◆ **What the exercise asks**
Pick out every line in the data below that holds "engineServes".

(Dataset entries)
-- ==== Sys2Proof/Machine/Loops.lean ====
section
/-! DEFINITION. The loop engines: starts (R78), contexts and pinning (R37, R207, R209), dispatch (R212, R213, R218), commit (R214, R228), tests
and traces (R260–R267), engines leaving and entering service (R215, R268, R269, R481). -/
namespace Sys2Proof.Machine

/-! ### Contexts and starts -/

/-- What is applied to the output a loop writes, in units of its channel (R78): for a field output what the field die applies. -/
def appliedOut (s : State) (n : Nat) : Nat :=
  let out := s.ob (Ob.loopOutputChannel n)
  if out ≥ 4096 then 0
  else
    let b := chanBind s out
    let fr := appliedFrame s
    let i := bindInst b
    let raw : Option Nat :=
      if chanType s out ≠ 2 ∨ bindPoint b ≠ 0 then none else
      match bindClass b with
      | 0x01 => (fr.io[i]?).map (fun v => if v then 0x3F800000 else 0)
      | 0x03 => fr.ao[i]?
      | 0x05 => fr.fn[i]?
      | _ => none
    match raw with
    | some r => scaled s out (FX.ofBits32 r)
    | none => s.ob (Ob.chanValue out)

/-- The start of a loop (R78, R250): the y history at the output applied, the x history 0; profile at the feedback, supervision cleared.
The y history is that of the last stage, whose output the cascade's is; the stages before it start at 0 (log entry 86). No rule resets
the region in force, DWELL and the last scheduling value (R242): they stay, but that no region has been chosen since. Of a write of Active
between two boundaries, LASTTIME is the WC of the last boundary evaluated (DESIGN CHOICE, log entry 111). -/
def startCtx (s : State) (n : Nat) (old : LoopCtx) : LoopCtx :=
  let up := appliedOut s n
  let c := { restCtx old.bank with
    atStart := true, region := old.region, schedVal := old.schedVal, dwell := old.dwell, schedHeld := old.schedHeld
    dwelling := old.dwelling }
  let y := (quant s (FX.ofBits32 up) (stageExp s n (lastStage s n))).1
  let fb := readChan s (s.ob (Ob.loopFeedbackChannel n))
  let c := putProfile { c with uprev := up, lastTime := s.tickWc, lastR := fb.v } fb.v FX.zero FX.zero
  { c with hist := returnHist s n c.hist y }

/-- The context a loop starts from: its own, or a fresh one where its context or bank was lost (R484), and the state without it. -/
def contextFor (s : State) (l : LoopSt) : LoopSt × State :=
  if l.errHold then (newLoop l.loop (restCtx (openBank s l.loop)) true, s.tickFree) else (l, s)

/-- Starts one active loop for OPERATE (R78). No feedforward term is held yet; the other bits of Status show the last sample still. -/
def startLoop (s : State) (n : Nat) : State :=
  match loopOf s n with
  | none => s
  | some l =>
    let (l, s) := contextFor s l
    let s := setLoop s { l with ctx := startCtx s n l.ctx, odd := false, errHold := false, profRestart := false }
    (s.putBit (Ob.loopStatus n) 11 false).put (Ob.supStatusSupervStatus (n / 64) (n % 64)) 0

/-- Every active loop starts at entry to OPERATE (R78). -/
def startLoops (s : State) : State := repin (s.loops.foldl (fun s l => startLoop s l.loop) s)

/-- A loop takes a context and, in OPERATE, starts at once (R207, R209). -/
def activateLoop (s : State) (n : Nat) : State :=
  let s := changeContext raise s n true
  let s := if s.inOperate then startLoop s n else s
  if unpinned s n then raise s 6 n else s

/-- Active written 1 (R207, R209): an active loop is left as it is; one that waits for its last commit takes a context anew after it. -/
def loopActivateEff (n : Nat) (s : State) : State :=
  match loopOf s n with
  | some l => if l.leaving then setLoop s { l with again := true } else s.put (Ob.loopActive n) 1
  | none => activateLoop s n

def loopActivateCodes (s : State) (n : Nat) : List Nat :=
  if (loopOf s n).isNone && 512 ≤ s.loops.length then [0x00040001] else []

/-- The context goes back to the pool. -/
def dropLoop (s : State) (n : Nat) : State := changeContext raise s n false

/-- A leaving loop's last sample is gone: the write of Active 0 takes effect, and one of 1 that followed it. -/
def leaveNow (s : State) (l : LoopSt) : State :=
  let s := dropLoop s l.loop
  if l.again then activateLoop s l.loop else s

/-- Active written 0 (R209): at once, or once the sample in service has committed. A test on the loop ends (R261). -/
def loopDeactivateEff (n : Nat) (s : State) : State :=
  let s := { s with queue := s.queue.filter (fun q => q.loop != n) }
  let s := match testOn s n with | some d => endTest 5 s d | none => s
  match loopOf s n with
  | some l =>
    if s.service.any (fun v => v.loop == n) then setLoop s { l with leaving := true, again := false } else dropLoop s n
  | none => s.put (Ob.loopActive n) 0

/-- CoeffApply and RegionApply mark loads; a mark made while a sample is in service outlasts its commit (R210, R223, R243). -/
def coeffApplyEff (n : Nat) (s : State) : State :=
  match loopOf s n with
  | some l => setLoop s { l with coeffPend := true, coeffAgain := s.service.any (fun v => v.loop == n) }
  | none => s

def regionApplyEff (n v : Nat) (s : State) : State :=
  let m := if v = 0xFF then 0xFE else 2 ^ v
  match loopOf s n with
  | some l =>
    let busy := s.service.any (fun x => x.loop == n)
    setLoop s { l with pendMask := l.pendMask ||| m, maskAgain := if busy then l.maskAgain ||| m else 0 }
  | none => s

/-- ProfileEnable written (R239). -/
def profileEnableEff (n : Nat) (on : Bool) (s : State) : State :=
  let s := s.putFlag (Ob.profProfileEnable n) on
  match loopOf s n with
  | some l => setLoop s { l with profRestart := on, profAgain := on && s.service.any (fun x => x.loop == n) }
  | none => s

/-! ### Status as reads show it (R232, R241, R248) -/

def loopRunning (s : State) (n : Nat) : Bool := isActive s n && s.inOperate && triggerEntry s n != 0xFFFF

/-- The sample of a loop in service. -/
def inService (s : State) (n : Nat) : Option InService := s.service.find? (fun v => v.loop == n)

/-- The Mode in force (R210, R229): one written while a sample is in service acts after it. -/
def modeInForce (s : State) (l : LoopSt) : Nat :=
  match inService s l.loop with
  | some v => v.res.mode
  | none => modeOf s l

def stretched (s : State) (n : Nat) : Bool := decide (2 ≤ s.ob Ob.thermThrottleLevel) && !s.flag (Ob.loopCritical n)

def loopStatusRead (s : State) (n : Nat) : Nat :=
  let st := s.ob (Ob.loopStatus n)
  let l := loopOf s n
  let st := setBit st 0 l.isSome
  let st := setBit st 1 (loopRunning s n)
  let st := setBit st 2 (s.inSafe || (match l with | some l => modeInForce s l == 2 | none => s.ob (Ob.loopMode n) == 2))
  let st := setBit st 8 (l.isSome && stretched s n)
  let st := setBit st 9 (unpinned s n)
  setBit st 10 (match l with | some l => l.coeffPend | none => false)

def regionStatusRead (s : State) (n : Nat) : Nat :=
  let st := setBit (s.ob (Ob.profRegionStatus n)) 2 (s.ob (Ob.profRegionForce n) != 0xFF)
  setBit st 3 (match loopOf s n with | some l => l.pendMask != 0 | none => false)

/-- ProfileStatus (R241): ENABLED and TGTINVALID follow the object and the channel they name. -/
def profileStatusRead (s : State) (n : Nat) : Nat :=
  let sp := s.ob (Ob.loopSetpointChannel n)
  let st := setBit (s.ob (Ob.profProfileStatus n)) 0 (s.flag (Ob.profProfileEnable n))
  setBit st 3 (decide (sp < 4096) && !chanValid s sp)

/-- A 24-bit mantissa in 3 B. -/
def mantBytes (z : Int) : List Byte := bytesLE 3 (ofSigned 24 z)

/-- A loop's context as 256 B (R211, R235, R242, R250). -/
def contextBytes (s : State) (l : LoopSt) : List Byte :=
    let n := l.loop
    let c := l.ctx
    let b (k v : Nat) : List Byte := bytesLE k v
    let o (k : Nat) : List Byte := bytesLE 4 (s.ob k)
    b 2 n ++ b 1 (modeOf s l) ++ b 1 c.region ++
    ([Ob.loopFeedbackChannel n, Ob.loopSetpointChannel n, Ob.loopOutputChannel n, Ob.loopFeedforwardChannel0 n,
      Ob.loopFeedforwardChannel1 n, Ob.loopManualChannel n].flatMap (fun k => b 2 (s.ob k))) ++
    b 1 (stageCount s n * 16 + s.ob (Ob.loopStageTypes n) % 16) ++
    b 1 (ofBool (s.flag (Ob.loopCritical n)) * 128 + ofBool (s.ob (Ob.loopAction n) == 1) * 64 + ofBool c.first * 32) ++
    ((List.range 4).flatMap (fun k => b 1 (s.ob (Ob.loopStageExponent n k)))) ++ b 2 0 ++
    (c.hist.flatMap (fun h => [h.x1, h.x2, h.x3, h.y1, h.y2, h.y3].flatMap mantBytes)) ++
    b 4 c.ppHi ++ b 4 c.ppLo ++ b 4 c.pvel ++ b 4 c.pacc ++ b 4 c.uprev ++
    (c.ffHold.flatMap (fun z => b 2 (ofSigned 16 z))) ++ b 8 c.lastTime ++
    ([Ob.loopInputGain n, Ob.loopDeadband n, Ob.loopOutLow n, Ob.loopOutHigh n, Ob.loopOutRate n, Ob.loopKff0 n, Ob.loopKff1 n,
      Ob.loopFfRef0 n, Ob.loopFfRef1 n, Ob.loopBias n].flatMap o) ++
    b 8 c.fbTime ++ b 4 c.frzRef ++ b 4 c.frzSum ++ b 4 c.frzSq ++ b 2 c.frzCnt ++ b 2 c.staleCnt ++ b 2 c.rangeCnt ++
    b 2 c.clearCnt ++ b 1 c.sfault ++ b 1 0 ++ b 2 c.faults ++
    b 4 c.schedVal ++ b 2 c.dwell ++
    b 1 (ofBool c.schedHeld * 8 + ofBool (s.ob (Ob.profRegionForce n) != 0xFF) * 4 + ofBool c.dwelling * 2 + ofBool c.chosen) ++
    b 1 l.pendMask ++ o (Ob.profSwitchCount n) ++ b 4 0 ++
    o (Ob.loopSatCount n) ++ o (Ob.loopLimitCount n) ++ o (Ob.loopSampleCount n) ++ b 4 0 ++ List.replicate 24 0

/-- ContextImage: the context as it stands between two samples (R211), which a write meanwhile does not change (R210); zero bytes for a
loop without one. -/
def contextImage (s : State) (n : Nat) : List Byte :=
  match inService s n, loopOf s n with
  | some v, _ => v.image
  | none, some l => contextBytes s l
  | none, none => List.replicate 256 0

/-! ### Dispatch (R109, R212, R213, R218) -/

/-- A trigger of a loop by an entry's action, fired together with samples of the channels given: the loop's sample waits for those of its
own channels (R109). -/
def releaseTrigger (s : State) (a : LateAction) (n : Nat) (samples : List Nat) : State :=
  match loopOf s n with
  | none => s
  | some l =>
    if stretched s n && l.odd then setLoop s { l with odd := false }
    else
      let s := setLoop s { l with odd := stretched s n }
      if s.queue.any (fun q => q.loop == n) || s.service.any (fun v => v.loop == n) then
        raise (s.inc (Ob.entryLateCount a.entry)) 237 a.entry
      else if l.leaving then s
      else { s with queue := s.queue ++ [⟨n, a.fired, a.tick, s.osc, false, (loopReads s n).filter (fun c => samples.contains c)⟩] }

/-- The channels of the sample actions among those given that fired at the boundary of that number (R109). -/
def samplesAt (s : State) (l : List LateAction) (tick : Nat) : List Nat :=
  (l.filter (fun a => a.tick == tick && s.ob (Ob.entryAction a.entry) == 1)).map (fun a => s.ob (Ob.entryActionTarget a.entry))

/-- The waiting samples go on waiting for the channels given only; one that waits for none any more is released now. -/
def keepAwaited (s : State) (chans : Nat → List Nat) : State :=
  { s with queue := s.queue.map (fun q =>
      if q.awaits.isEmpty then q
      else
        let rest := q.awaits.filter (fun c => (chans q.number).contains c)
        { q with awaits := rest, released := if rest.isEmpty then s.osc else q.released }) }

/-- The frame of a tick is in, or discarded: what still waits, waits for samples served later (R109). -/
def releaseAwaited (s : State) : State := keepAwaited s (samplesAt s s.late)

/-- Whether sample a is pulled before b (R212, R215). -/
def before (s : State) (a b : Queued) : Bool :=
  let ca := s.flag (Ob.loopCritical a.loop)
  let cb := s.flag (Ob.loopCritical b.loop)
  if ca != cb then ca
  else if a.redo != b.redo then a.redo
  else if a.released ≠ b.released then decide (a.released < b.released)
  else decide (a.loop ≤ b.loop)

/-- The sample an engine pulls next. -/
def nextSample (s : State) : Option Queued :=
  (s.queue.filter (fun q => q.awaits.isEmpty)).foldl (fun best q =>
    match best with
    | none => some q
    | some b => if before s b q then some b else some q) none

def engineServes (s : State) (e : Nat) : Bool :=
  s.ob (Ob.engStateEngineState e) == 0 || s.ob (Ob.engStateEngineState e) == 3

/-- A sample as an engine pulls it: all it reads is read now (R210, R214); the channels the cache lacks are still to be fetched, which
delays its commit (R36). -/
def pulledSample (s : State) (l : LoopSt) (e : Nat) (q : Queued) : InService :=
  { loop := q.loop, engine := e, tick := q.tick, released := q.released, pulled := s.osc
    missing := (loopReads s q.loop).filter (fun c => !s.cache.contains c)
    res := computeSample s l q.tick, test := (testOn s q.loop).map Fin.val, image := contextBytes s l }

/-- An engine pulls a sample. -/
def samplePull (s : State) (e : Fin 18) (off : Fin 10) : State :=
  let t := reach s off
  if t.inOperate && engineServes t e && decide ((t.service.filter (fun v => v.engine == e.val)).length < 12) then
    let s := t
    match nextSample s with
    | none => s
    | some q =>
      match loopOf s q.loop with
      | none => { s with queue := s.queue.filter (fun x => x.loop != q.loop) }
      | some l =>
        let v := pulledSample s l e q
        let held := (loopReads s q.loop).filter (fun c => s.cache.contains c)
        let s := { s.tickFree with queue := s.queue.filter (fun x => x.loop != q.loop), service := s.service ++ [v] }
        held.foldl touchChan s
  else s

/-- A channel that the cache lacks arrives from DRAM, whoever reads it, and the fetch is counted (R36, R493); the samples that waited for it
go on. -/
def channelFetch (s : State) (c : Fin 4096) : State :=
  if s.phase = .run ∧ (!s.cache.contains c.val || s.service.any (fun v => v.missing.contains c.val)) = true then
    let s := touchChan (s.inc Ob.faultChannelCacheMisses) c
    { s with service := s.service.map (fun (v : InService) => { v with missing := v.missing.filter (fun m => m != c.val) }) }
  else s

◆ **Finished exercise**
def engineServes (s : State) (e : Nat) : Bool :=
  if t.inOperate && engineServes t e && decide ((t.service.filter (fun v => v.engine == e.val)).length < 12) then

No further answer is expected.